Y sin decir más, la soltó. Ella avanzó, despacio, hasta llegar frente a Simón.

¿Bailas? preguntó ella. Simón tragó saliva, dolor y aire. Sintió en el pecho una especie de contracción como cuando uno tiene algo grande que quiere dejar salir. Sí respondió.

La tomó con torpeza primero, luego con calma. Ella puso la mano en su hombro, y el mundo pareció quedarse quieto, Simón cambiaba de color y le temblaban las extremidades. No deberíamos, dijo ella, sin levantar la voz. No sé respondió él. 

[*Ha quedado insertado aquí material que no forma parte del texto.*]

theorem execDigestOpen_writes (e : Entry) (s : State) :
    ResAll (fun t => Moves [.routes, .cairn, .hostMem, .host, .eng, .out] s t) (execDigestOpen e s) := by
  unfold execDigestOpen
  repeat' first
    | with_reducible apply Moves.refl
    | ((with_reducible apply Within.mk); exact rfl)
    | with_reducible apply Moves.thenOp (State.admitEngine_writes ..)
    | with_reducible apply Moves.thenOp (State.takeCtx_writes ..)
    | with_reducible refine State.onEngine_writes (Within.mk rfl) (fun _ => ?_)

theorem execDigestFeed_writes (e : Entry) (s : State) :
    ResAll (fun t => Moves [.routes, .cairn, .hostMem, .host, .eng, .out] s t) (execDigestFeed e s) := by
  unfold execDigestFeed
  repeat' first
    | with_reducible apply Moves.refl
    | ((with_reducible apply Within.mk); exact rfl)
    | with_reducible apply Moves.thenOp (State.admitEngine_writes ..)
    | with_reducible refine State.onEngine_writes (Within.mk rfl) (fun _ => ?_)

theorem execDigestRead_writes (e : Entry) (s : State) :
    ResAll (fun t => Moves [.routes, .cairn, .hostMem, .host, .eng, .out] s t) (execDigestRead e s) := by
  unfold execDigestRead
  repeat' first
    | with_reducible apply Moves.refl
    | ((with_reducible apply Within.mk); exact rfl)
    | with_reducible apply Moves.thenOp (State.admitEngine_writes ..)
    | with_reducible refine State.onEngine_writes (Within.mk rfl) (fun _ => ?_)

theorem State.controlEnds_writes (s : State) (e : Entry) (status : Nat) (value : Nat) :
    Moves [.routes, .cairn, .hostMem, .host, .eng, .out] s (State.controlEnds s e status value) := by
  unfold State.controlEnds
  repeat' first
    | with_reducible apply Moves.refl
    | ((with_reducible apply Within.mk); exact rfl)
    | with_reducible apply Moves.thenOp (State.nextEngine_writes ..)
    | with_reducible apply Moves.thenOp (State.postEngine_writes ..)

theorem State.stopChannel_writes (s : State) (e : Entry) :
    Moves [.routes, .cairn, .hostMem, .host, .eng, .out] s (State.stopChannel s e) := by
  unfold State.stopChannel
  repeat' first
    | with_reducible apply Moves.refl
    | ((with_reducible apply Within.mk); exact rfl)
    | with_reducible apply Moves.thenOp (State.controlEnds_writes ..)
    | with_reducible apply Moves.thenOp (State.nextEngine_writes ..)
    | with_reducible apply Moves.thenOp (State.setChan_writes ..)
    | with_reducible apply Moves.ite
    | split
    | dsimp only

theorem State.resumeChannel_writes (s : State) (e : Entry) :
    Moves [.routes, .cairn, .hostMem, .host, .eng, .out] s (State.resumeChannel s e) := by
  unfold State.resumeChannel
  repeat' first
    | with_reducible apply Moves.refl
    | ((with_reducible apply Within.mk); exact rfl)
    | with_reducible apply Moves.thenOp (State.controlEnds_writes ..)
    | with_reducible apply Moves.thenOp (State.setChan_writes ..)
    | split
    | dsimp only

theorem State.flushEntry_writes (s : State) (x : EngEntry) :
    Moves [.routes, .cairn, .hostMem, .host, .eng, .out] s (State.flushEntry s x) := by
  unfold State.flushEntry
  repeat' first
    | with_reducible apply Moves.refl
    | assumption
    | ((with_reducible apply Within.mk); exact rfl)
    | with_reducible apply Moves.thenOp (State.dropCtx_writes ..)
    | with_reducible apply Moves.thenOp (State.postEngine_writes ..)
    | with_reducible apply Moves.ite
    | (with_reducible apply upd_parts <;> first | exact .inl rfl | exact .inr rfl)
    | simp only [Moves.mk_eq]
    | with_reducible refine MovesMk.upd rfl (.inl rfl) (.inl rfl) ?_ ?_
    | (with_reducible apply Moves.foldl; intro _ _)
    | dsimp only
    | split

theorem State.flushChannel_writes (s : State) (e : Entry) :
    Moves [.routes, .cairn, .hostMem, .host, .eng, .out] s (State.flushChannel s e) := by
  unfold State.flushChannel
  repeat' first
    | with_reducible apply Moves.refl
    | ((with_reducible apply Within.mk); exact rfl)
    | with_reducible apply Moves.thenOp (State.controlEnds_writes ..)
    | with_reducible apply Moves.thenOp (State.flushEntry_writes ..)
    | with_reducible apply Moves.thenOp (State.setChan_writes ..)
    | (with_reducible apply Moves.foldl; intro _ _)
    | split
    | dsimp only

theorem State.onControl_writes {l : List Field} {s : State} {e : Entry} {mine : Bool} {f : State → State} (hl : Within [.routes, .cairn, .hostMem, .host, .out] l)
    (hf : ∀ y0, Moves l y0 (f y0)) :
    ResAll (fun t => Moves l s t) (State.onControl s e mine f) := by
  unfold State.onControl
  repeat' first
    | with_reducible apply Moves.refl
    | with_reducible refine Moves.trans ?_ (hf _)
    | with_reducible apply ResAll.next'
    | with_reducible apply ResAll.ite
    | with_reducible refine State.onEngine_writes (Within.trans (Within.mk rfl) hl) (fun _ => ?_)

theorem execDmaStop_writes (e : Entry) (s : State) :
    ResAll (fun t => Moves [.routes, .cairn, .hostMem, .host, .eng, .out] s t) (execDmaStop e s) := by
  unfold execDmaStop
  repeat' first
    | with_reducible apply Moves.refl
    | ((with_reducible apply Within.mk); exact rfl)
    | with_reducible apply Moves.thenOp (State.stopChannel_writes ..)
    | with_reducible refine State.onControl_writes (Within.mk rfl) (fun _ => ?_)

Pero estoy aquí, dime. Ella lo miró, de esa forma que solo las mujeres sinceras saben mirar. Tú nunca hablas, susurró. Es que, si hablo, tiemblo dijo él. 

Ella sonrió, triste y dulce al mismo tiempo. Y si callas… duele. Él bajó un poco la cabeza.  No quiero perder ni el baile dijo… ni lo otro. 

Ella no preguntó qué era lo otro. Ya lo sabía. El bolero terminó suave. Se separaron despacio, como quien guarda una flor sin romperla.